Leprosy, sometimes known as Hansen's disease, is an infectious disease caused by Mycobacterium leprae, an aerobic, acid fast, rod-shaped mycobacterium. The modern term for the disease is named after the discoverer of the bacterium, Gerhard Armauer Hansen. more...
Sufferers of Hansen's disease have historically been known as lepers, however this term is falling into disuse as a result of the diminishing number of leprosy patients and the pejorative connotations of the term. In fact the term now that is most widely accepted among people and agencies working in the field of leprosy is 'people affected by leprosy'. The terms "leprosy" and "lepers" can also lead to public misunderstanding because the Bible uses these terms in reference to a wide range of skin conditions other than Hansen's disease.

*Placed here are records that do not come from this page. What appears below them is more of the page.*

-- ==== Sys2Proof/Machine/Float.lean ====
section
/-!
DEFINITION. Number formats and the floating-point computations of the lanes: the value of an encoding (R157), one
exact intermediate result, and the one rounding that every floating-point function performs (R79 to R83). An exact
result is a sign, a natural number and a power of two; the functions whose results are irrational carry 400 bits
and a set last bit in place of the rest.
-/

namespace Sys2Proof.Machine

open Sys2Proof

/-! ### Formats and the values of encodings (R156, R157) -/

/-- A floating format: widths of exponent and fraction, bias, the largest finite magnitude code, the code of
infinity where the format has one, and the canonical NaN (R81, R156). -/
structure Fmt where
  ew   : Nat
  fw   : Nat
  bias : Nat
  maxC : Nat
  infC : Option Nat
  nanC : Option Nat
  deriving DecidableEq, Repr

def fp32 : Fmt := { ew := 8, fw := 23, bias := 127, maxC := 0x7F7FFFFF, infC := some 0x7F800000, nanC := some 0x7FC00000 }
def bf16 : Fmt := { ew := 8, fw := 7, bias := 127, maxC := 0x7F7F, infC := some 0x7F80, nanC := some 0x7FC0 }
def fp16 : Fmt := { ew := 5, fw := 10, bias := 15, maxC := 0x7BFF, infC := some 0x7C00, nanC := some 0x7E00 }
def e4m3 : Fmt := { ew := 4, fw := 3, bias := 7, maxC := 0x7E, infC := none, nanC := some 0x7F }
def e5m2 : Fmt := { ew := 5, fw := 2, bias := 15, maxC := 0x7B, infC := some 0x7C, nanC := some 0x7E }
def e2m1 : Fmt := { ew := 2, fw := 1, bias := 1, maxC := 0x7, infC := none, nanC := none }
def e2m3 : Fmt := { ew := 2, fw := 3, bias := 1, maxC := 0x1F, infC := none, nanC := none }
def e3m2 : Fmt := { ew := 3, fw := 2, bias := 3, maxC := 0x1F, infC := none, nanC := none }

/-- Width of an encoding in bits. -/
def Fmt.bits (f : Fmt) : Nat := f.ew + f.fw + 1
/-- The exponent of the least significant bit of a subnormal. -/
def Fmt.emin (f : Fmt) : Int := 1 - (f.bias : Int) - (f.fw : Int)

/-- What an encoding stands for: (-1)^neg × m × 2^e (a zero has m = 0), an infinity, or a NaN. -/
inductive FVal where
  | num (neg : Bool) (m : Nat) (e : Int)
  | inf (neg : Bool)
  | nan (signalling : Bool)
  deriving DecidableEq, Repr

/-- The value of encoding `c` (R157). -/
def Fmt.decode (f : Fmt) (c : Nat) : FVal :=
  let neg := c / 2 ^ (f.ew + f.fw) % 2 = 1
  let mag := c % 2 ^ (f.ew + f.fw)
  let ex := mag / 2 ^ f.fw
  let fr := mag % 2 ^ f.fw
  if mag ≤ f.maxC then
    if ex = 0 then .num neg fr f.emin
    else .num neg (2 ^ f.fw + fr) (f.emin + (ex : Int) - 1)
  else if f.infC = some mag then .inf neg
  else .nan (f.infC.isSome && decide (fr / 2 ^ (f.fw - 1) = 0))

/-- An encoding whose subnormal magnitude is replaced by zero (R79). -/
def Fmt.flush (f : Fmt) (c : Nat) : Nat :=
  if c % 2 ^ (f.ew + f.fw) / 2 ^ f.fw = 0 then c / 2 ^ (f.ew + f.fw) * 2 ^ (f.ew + f.fw) else c

/-- `in32`, `in16` and `inbf`: the value read under cr.fpcr.fz. -/
def Fmt.input (f : Fmt) (fz : Bool) (c : Nat) : FVal := f.decode (if fz then f.flush c else c)

/-- An encoding with the given sign and magnitude code. -/
def Fmt.pack (f : Fmt) (neg : Bool) (mag : Nat) : Nat := mag + if neg then 2 ^ (f.ew + f.fw) else 0

def FVal.isNum : FVal → Bool
  | .num _ _ _ => true
  | _ => false
def FVal.isNan : FVal → Bool
  | .nan _ => true
  | _ => false
def FVal.isSnan : FVal → Bool
  | .nan s => s
  | _ => false
def FVal.isZero : FVal → Bool
  | .num _ m _ => decide (m = 0)
  | _ => false
def FVal.isNeg : FVal → Bool
  | .num n _ _ => n
  | .inf n => n
  | .nan _ => false

/-- Number of bits of `m`; 0 for 0. -/
def bitlen (m : Nat) : Nat := if m = 0 then 0 else m.log2 + 1

/-- m × 2^e as an integer multiple of 2^q, for q ≤ e. -/
def scaleTo (m : Nat) (e q : Int) : Nat := m * 2 ^ (e - q).toNat

/-- A signed magnitude as an integer. -/
def signed (neg : Bool) (m : Nat) : Int := if neg then -(m : Int) else m

/-- Order of two numbers: the integer whose sign is that of a − b, for numbers and infinities. -/
def FVal.diff : FVal → FVal → Int
  | .num n1 m1 e1, .num n2 m2 e2 =>
    let q := Min.min e1 e2
    signed n1 (scaleTo m1 e1 q) - signed n2 (scaleTo m2 e2 q)
  | .inf n1, .inf n2 => signed n1 1 - signed n2 1
  | .inf n1, _ => signed n1 1
  | _, .inf n2 => - signed n2 1
  | _, _ => 0

/-! ### Rounding (R79, R80) -/

/-- The flags of cr.fpsr, in its bit order (R55). -/
structure Flags where
  nv : Bool
  dz : Bool
  of_ : Bool
  uf : Bool
  nx : Bool
  deriving DecidableEq, Repr

def Flags.none : Flags := { nv := false, dz := false, of_ := false, uf := false, nx := false }
def Flags.invalid (b : Bool) : Flags := { Flags.none with nv := b }
def Flags.or (a b : Flags) : Flags :=
  { nv := a.nv || b.nv, dz := a.dz || b.dz, of_ := a.of_ || b.of_, uf := a.uf || b.uf, nx := a.nx || b.nx }
/-- The flags as bits [4:0] of cr.fpsr. -/
def Flags.bits (f : Flags) : BitVec 5 :=
  BitVec.ofNat 5 ((if f.nv then 1 else 0) + (if f.dz then 2 else 0) + (if f.of_ then 4 else 0)
    + (if f.uf then 8 else 0) + (if f.nx then 16 else 0))

/-- Rounding directions of cr.fpcr.rm and of packets (R55, R167). -/
inductive Rm where
  | rne | rz | rd | ru
  deriving DecidableEq, Repr

def Rm.ofNat' (n : Nat) : Rm := if n = 0 then .rne else if n = 1 then .rz else if n = 2 then .rd else .ru

/-- n plus the discarded part rem / 2^d, rounded to an integer in direction `rm`. -/
def roundUnit (rm : Rm) (neg : Bool) (n rem d : Nat) : Nat :=
  let half := 2 ^ d
  match rm with
  | .rne => if rem * 2 > half || (rem * 2 == half && n % 2 == 1) then n + 1 else n
  | .rz => n
  | .rd => if neg && rem != 0 then n + 1 else n
  | .ru => if !neg && rem != 0 then n + 1 else n

/-- m × 2^e rounded to a multiple of 2^q: the multiple, and whether it is exact. -/
def roundAt (rm : Rm) (neg : Bool) (m : Nat) (e q : Int) : Nat × Bool :=
  if q ≤ e then (scaleTo m e q, true)
  else
    let d := (q - e).toNat
    (roundUnit rm neg (m / 2 ^ d) (m % 2 ^ d) d, decide (m % 2 ^ d = 0))

/-- Code of the value on overflow (R80); E4M3 gives its largest finite value in every direction (R107). -/
def Fmt.overflow (f : Fmt) (rm : Rm) (neg : Bool) : Nat :=
  match f.infC with
  | Option.none => f.pack neg f.maxC
  | some inf =>
    match rm, neg with
    | .rne, _ => f.pack neg inf
    | .rz, _ => f.pack neg f.maxC
    | .rd, false => f.pack neg f.maxC
    | .rd, true => f.pack neg inf
    | .ru, false => f.pack neg inf
    | .ru, true => f.pack neg f.maxC

/-- `rnd(fmt, x)` for a number x = (-1)^neg × m × 2^e: its encoding and the flags (R79, R80). -/
def Fmt.round (f : Fmt) (rm : Rm) (fz : Bool) (neg : Bool) (m : Nat) (e : Int) : Nat × Flags :=
  if m = 0 then (f.pack neg 0, .none)
  else
    let top : Int := (bitlen m : Int) + e
    let qu : Int := top - 1 - f.fw
    let q : Int := Max.max qu f.emin
    let r := roundAt rm neg m e q
    let ru := roundAt rm neg m e qu
    let code := (q - f.emin).toNat * 2 ^ f.fw + r.1
    let tiny := decide (top ≤ 1 - (f.bias : Int))
      && !(decide (top = 1 - (f.bias : Int)) && decide (ru.1 = 2 ^ (f.fw + 1)))
    if code > f.maxC then (f.overflow rm neg, { Flags.none with of_ := true, nx := true })
    else if tiny && fz then (f.pack neg 0, { Flags.none with uf := true, nx := true })
    else (f.pack neg code, { Flags.none with uf := tiny && !r.2, nx := !r.2 })

/-- A result before its rounding: the value and the flags the operation itself raises. -/
structure Exact where
  val   : FVal
  flags : Flags
  deriving DecidableEq, Repr

/-- The encoding of a result, and all its flags. -/
def Fmt.deliver (f : Fmt) (rm : Rm) (fz : Bool) (x : Exact) : Nat × Flags :=
  match x.val with
  | .nan _ => (f.nanC.getD 0, x.flags)
  | .inf n => (f.pack n (f.infC.getD f.maxC), x.flags)
  | .num n m e =>
    let r := f.round rm fz n m e
    (r.1, x.flags.or r.2)

/-! ### Exact operations (R81, R93) -/

def exNum (n : Bool) (m : Nat) (e : Int) : Exact := { val := .num n m e, flags := .none }
def exInvalid : Exact := { val := .nan false, flags := .invalid true }
/-- The canonical NaN, with nv when an operand was signalling. -/
def exNan (snan : Bool) : Exact := { val := .nan false, flags := .invalid snan }

/-- Exact sum of two numbers; an exact zero sum takes the sign R93 gives. -/
def addNum (rm : Rm) (n1 : Bool) (m1 : Nat) (e1 : Int) (n2 : Bool) (m2 : Nat) (e2 : Int) : FVal :=
  let q := Min.min e1 e2
  let s := signed n1 (scaleTo m1 e1 q) + signed n2 (scaleTo m2 e2 q)
  if s = 0 then
    .num (if m1 = 0 ∧ m2 = 0 ∧ n1 = n2 then n1 else decide (rm = .rd)) 0 0
  else .num (decide (s < 0)) s.natAbs q

def fAdd (rm : Rm) (a b : FVal) : Exact :=
  if a.isNan || b.isNan then exNan (a.isSnan || b.isSnan)
  else match a, b with
  | .inf n1, .inf n2 => if n1 = n2 then { val := .inf n1, flags := .none } else exInvalid
  | .inf n1, _ => { val := .inf n1, flags := .none }
  | _, .inf n2 => { val := .inf n2, flags := .none }
  | .num n1 m1 e1, .num n2 m2 e2 => { val := addNum rm n1 m1 e1 n2 m2 e2, flags := .none }
  | _, _ => exNan false

/-- The value with its sign changed; a NaN stays as it is. -/
def FVal.negate : FVal → FVal
  | .num n m e => .num (!n) m e
  | .inf n => .inf (!n)
  | .nan s => .nan s

def fSub (rm : Rm) (a b : FVal) : Exact := fAdd rm a b.negate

Historically, leprosy was an incurable and disfiguring disease. Lepers were shunned and sequestered in leper colonies. Today, leprosy is easily curable by multidrug antibiotic therapy. The main challenges in the eradication of Hansen's disease is in reaching populations that have not yet received multidrug therapy services, improving detection of the disease, and providing patients with high-quality services and affordable drugs.
Other than humans, the only animals known to be susceptible to leprosy are the armadillo, mangabe monkeys, rabbits, and mice (on their footpads).
Hansen's disease has been recognized as a problem since the beginning of recorded history. It has been reported as early as 1350 BC in Egypt. "The oldest recorded disease" or "the oldest known disease" is a title given to this disease , as well as arthritis , gout , anthrax , schistosomiasis , and many other diseases. Lepers have frequently lived on the edge of society, and the disease was believed for a long time to have been caused by a divine (or demonic) curse or punishment. However, in the Middle Ages it was believed that lepers are cursed by humans, but loved by God.
During the Middle Ages, it was believed that leprosy was highly contagious and could be spread by the glance of a leper or an unseen leper standing upwind of healthy people. Nowadays, it is known that leprosy is only weakly contagious.
Minorities like the Navarrese agotes or French cagots were accused of being lepers.
The disease is caused by a mycobacterium which multiplies very slowly and mainly affects the skin, nerves, and mucous membranes. The organism has never been grown in bacteriologic media or cell culture, but has been grown in mouse foot pads and more recently in nine-banded armadillos. It is related to M. tuberculosis, the mycobacterium that causes tuberculosis. The difficulty in culturing the organism appears to be due to the fact that the organism is an obligate intra-cellular parasite that lacks many necessary genes for independent survival. The complex and unique cell wall that makes mycobacterium family difficult to destroy is apparently also the reason for the extremely slow replication rate.